WHAT TO WORK ON:
Which of the lines below contain the string "joinElems"? Pull each one out of the data.

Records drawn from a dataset
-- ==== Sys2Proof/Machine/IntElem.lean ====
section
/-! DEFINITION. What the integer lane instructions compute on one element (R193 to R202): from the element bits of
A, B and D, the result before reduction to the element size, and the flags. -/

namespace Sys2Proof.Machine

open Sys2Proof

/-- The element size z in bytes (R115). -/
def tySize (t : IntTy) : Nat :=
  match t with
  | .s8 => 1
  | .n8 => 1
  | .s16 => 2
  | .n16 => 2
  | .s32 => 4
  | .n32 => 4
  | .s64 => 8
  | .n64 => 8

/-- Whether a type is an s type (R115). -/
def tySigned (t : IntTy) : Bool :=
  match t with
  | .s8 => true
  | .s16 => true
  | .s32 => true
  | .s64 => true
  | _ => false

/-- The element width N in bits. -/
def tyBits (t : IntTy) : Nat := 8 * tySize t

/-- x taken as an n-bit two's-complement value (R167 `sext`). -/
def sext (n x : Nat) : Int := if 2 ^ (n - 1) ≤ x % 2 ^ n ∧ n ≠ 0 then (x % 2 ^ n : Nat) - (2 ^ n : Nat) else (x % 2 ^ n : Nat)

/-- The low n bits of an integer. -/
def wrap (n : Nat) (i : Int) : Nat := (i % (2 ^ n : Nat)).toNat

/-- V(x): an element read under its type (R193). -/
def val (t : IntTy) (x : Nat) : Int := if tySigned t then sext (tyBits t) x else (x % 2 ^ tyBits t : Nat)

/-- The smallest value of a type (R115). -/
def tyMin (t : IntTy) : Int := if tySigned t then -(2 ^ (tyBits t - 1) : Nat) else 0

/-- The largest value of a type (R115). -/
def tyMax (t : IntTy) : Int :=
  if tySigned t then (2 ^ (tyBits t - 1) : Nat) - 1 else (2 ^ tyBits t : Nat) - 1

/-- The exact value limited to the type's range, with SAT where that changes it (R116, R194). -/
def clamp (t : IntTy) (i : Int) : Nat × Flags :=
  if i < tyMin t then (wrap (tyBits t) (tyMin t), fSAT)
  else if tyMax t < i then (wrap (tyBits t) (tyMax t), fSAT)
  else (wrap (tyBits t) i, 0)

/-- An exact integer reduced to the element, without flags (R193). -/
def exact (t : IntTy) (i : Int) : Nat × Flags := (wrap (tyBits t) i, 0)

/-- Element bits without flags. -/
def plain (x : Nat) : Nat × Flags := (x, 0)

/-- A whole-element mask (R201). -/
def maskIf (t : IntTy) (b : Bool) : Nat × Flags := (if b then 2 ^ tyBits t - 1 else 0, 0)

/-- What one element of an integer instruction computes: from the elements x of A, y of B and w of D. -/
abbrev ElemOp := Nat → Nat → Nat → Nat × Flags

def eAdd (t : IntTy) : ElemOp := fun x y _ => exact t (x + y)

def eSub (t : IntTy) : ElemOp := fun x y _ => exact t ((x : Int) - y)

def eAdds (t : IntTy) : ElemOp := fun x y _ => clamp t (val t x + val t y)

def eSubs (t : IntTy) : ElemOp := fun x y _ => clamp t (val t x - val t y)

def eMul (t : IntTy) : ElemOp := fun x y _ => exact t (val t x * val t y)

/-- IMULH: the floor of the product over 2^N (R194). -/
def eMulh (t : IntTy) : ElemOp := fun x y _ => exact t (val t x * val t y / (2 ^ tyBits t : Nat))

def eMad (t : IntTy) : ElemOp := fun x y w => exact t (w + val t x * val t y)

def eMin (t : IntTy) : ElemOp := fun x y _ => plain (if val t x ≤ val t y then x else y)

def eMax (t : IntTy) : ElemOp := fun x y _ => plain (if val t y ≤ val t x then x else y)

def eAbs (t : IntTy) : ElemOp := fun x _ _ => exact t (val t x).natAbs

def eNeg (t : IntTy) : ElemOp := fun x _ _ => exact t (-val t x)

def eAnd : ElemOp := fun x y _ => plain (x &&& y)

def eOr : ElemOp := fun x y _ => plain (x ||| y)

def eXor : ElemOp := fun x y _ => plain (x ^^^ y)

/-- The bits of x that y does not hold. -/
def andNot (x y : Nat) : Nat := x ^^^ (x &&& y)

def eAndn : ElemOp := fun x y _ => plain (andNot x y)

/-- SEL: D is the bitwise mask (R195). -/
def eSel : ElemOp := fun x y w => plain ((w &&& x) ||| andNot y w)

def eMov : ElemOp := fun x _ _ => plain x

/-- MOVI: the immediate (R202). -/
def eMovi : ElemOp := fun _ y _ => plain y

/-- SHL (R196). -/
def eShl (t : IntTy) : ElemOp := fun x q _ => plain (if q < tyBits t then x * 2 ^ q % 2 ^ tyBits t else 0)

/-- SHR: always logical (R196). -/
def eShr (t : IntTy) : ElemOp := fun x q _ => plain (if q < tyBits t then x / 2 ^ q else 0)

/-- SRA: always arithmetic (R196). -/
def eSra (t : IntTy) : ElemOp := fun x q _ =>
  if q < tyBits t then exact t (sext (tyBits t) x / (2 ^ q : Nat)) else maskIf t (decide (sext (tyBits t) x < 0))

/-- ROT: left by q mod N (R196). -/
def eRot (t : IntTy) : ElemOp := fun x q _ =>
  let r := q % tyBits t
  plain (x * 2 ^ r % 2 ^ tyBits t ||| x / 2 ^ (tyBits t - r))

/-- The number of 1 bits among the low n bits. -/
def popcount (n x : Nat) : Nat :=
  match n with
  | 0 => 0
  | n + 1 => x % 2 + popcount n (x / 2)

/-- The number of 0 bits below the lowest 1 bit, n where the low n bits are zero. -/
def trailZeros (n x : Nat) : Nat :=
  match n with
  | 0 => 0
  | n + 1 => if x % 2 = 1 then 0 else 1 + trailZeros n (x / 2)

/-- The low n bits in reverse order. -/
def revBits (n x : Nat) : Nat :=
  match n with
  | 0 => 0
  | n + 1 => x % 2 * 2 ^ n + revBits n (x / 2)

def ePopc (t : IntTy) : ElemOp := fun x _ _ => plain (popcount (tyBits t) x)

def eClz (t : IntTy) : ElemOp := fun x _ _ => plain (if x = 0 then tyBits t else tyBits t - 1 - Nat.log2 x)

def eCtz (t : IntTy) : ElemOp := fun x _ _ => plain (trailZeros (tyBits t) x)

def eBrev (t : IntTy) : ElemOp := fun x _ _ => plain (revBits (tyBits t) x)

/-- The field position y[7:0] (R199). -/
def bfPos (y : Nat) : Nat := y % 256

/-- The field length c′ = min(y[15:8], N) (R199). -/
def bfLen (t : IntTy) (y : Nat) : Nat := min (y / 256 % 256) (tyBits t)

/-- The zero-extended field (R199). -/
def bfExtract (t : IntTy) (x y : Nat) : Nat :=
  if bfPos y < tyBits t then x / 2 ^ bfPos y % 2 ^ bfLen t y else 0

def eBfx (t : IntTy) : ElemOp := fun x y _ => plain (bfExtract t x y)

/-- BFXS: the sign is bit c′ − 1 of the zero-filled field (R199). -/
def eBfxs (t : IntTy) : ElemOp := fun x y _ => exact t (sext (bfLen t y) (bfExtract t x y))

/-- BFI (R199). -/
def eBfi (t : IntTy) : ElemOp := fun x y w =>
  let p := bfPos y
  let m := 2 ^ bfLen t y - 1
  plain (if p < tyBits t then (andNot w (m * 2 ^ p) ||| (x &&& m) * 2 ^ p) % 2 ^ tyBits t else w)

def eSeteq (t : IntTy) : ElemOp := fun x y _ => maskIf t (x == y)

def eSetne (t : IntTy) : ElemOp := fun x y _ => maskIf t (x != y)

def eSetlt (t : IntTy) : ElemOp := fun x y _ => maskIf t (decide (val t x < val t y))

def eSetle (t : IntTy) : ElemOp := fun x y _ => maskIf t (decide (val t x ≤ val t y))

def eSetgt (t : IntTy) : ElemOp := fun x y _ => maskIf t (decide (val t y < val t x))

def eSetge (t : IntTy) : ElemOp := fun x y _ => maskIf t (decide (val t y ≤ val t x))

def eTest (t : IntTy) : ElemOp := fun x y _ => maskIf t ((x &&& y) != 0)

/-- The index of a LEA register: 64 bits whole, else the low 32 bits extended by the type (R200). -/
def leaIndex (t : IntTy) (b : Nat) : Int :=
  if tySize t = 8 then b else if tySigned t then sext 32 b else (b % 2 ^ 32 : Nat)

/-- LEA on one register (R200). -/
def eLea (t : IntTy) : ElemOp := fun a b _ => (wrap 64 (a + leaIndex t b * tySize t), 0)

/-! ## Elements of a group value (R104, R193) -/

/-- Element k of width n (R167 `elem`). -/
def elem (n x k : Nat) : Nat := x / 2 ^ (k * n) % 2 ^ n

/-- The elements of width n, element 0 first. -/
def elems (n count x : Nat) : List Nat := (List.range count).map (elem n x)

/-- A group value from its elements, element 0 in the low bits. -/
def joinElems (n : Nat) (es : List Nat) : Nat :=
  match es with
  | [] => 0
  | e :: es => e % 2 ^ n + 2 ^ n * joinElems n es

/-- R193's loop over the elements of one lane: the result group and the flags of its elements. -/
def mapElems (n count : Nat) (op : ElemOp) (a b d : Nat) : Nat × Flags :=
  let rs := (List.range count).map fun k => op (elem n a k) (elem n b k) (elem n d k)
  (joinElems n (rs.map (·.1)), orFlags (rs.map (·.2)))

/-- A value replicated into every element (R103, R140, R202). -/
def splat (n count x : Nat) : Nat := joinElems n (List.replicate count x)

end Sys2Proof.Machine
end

EXERCISE RESPONSE:
def joinElems (n : Nat) (es : List Nat) : Nat :=
  | e :: es => e % 2 ^ n + 2 ^ n * joinElems n es
  (joinElems n (rs.map (·.1)), orFlags (rs.map (·.2)))
def splat (n count x : Nat) : Nat := joinElems n (List.replicate count x)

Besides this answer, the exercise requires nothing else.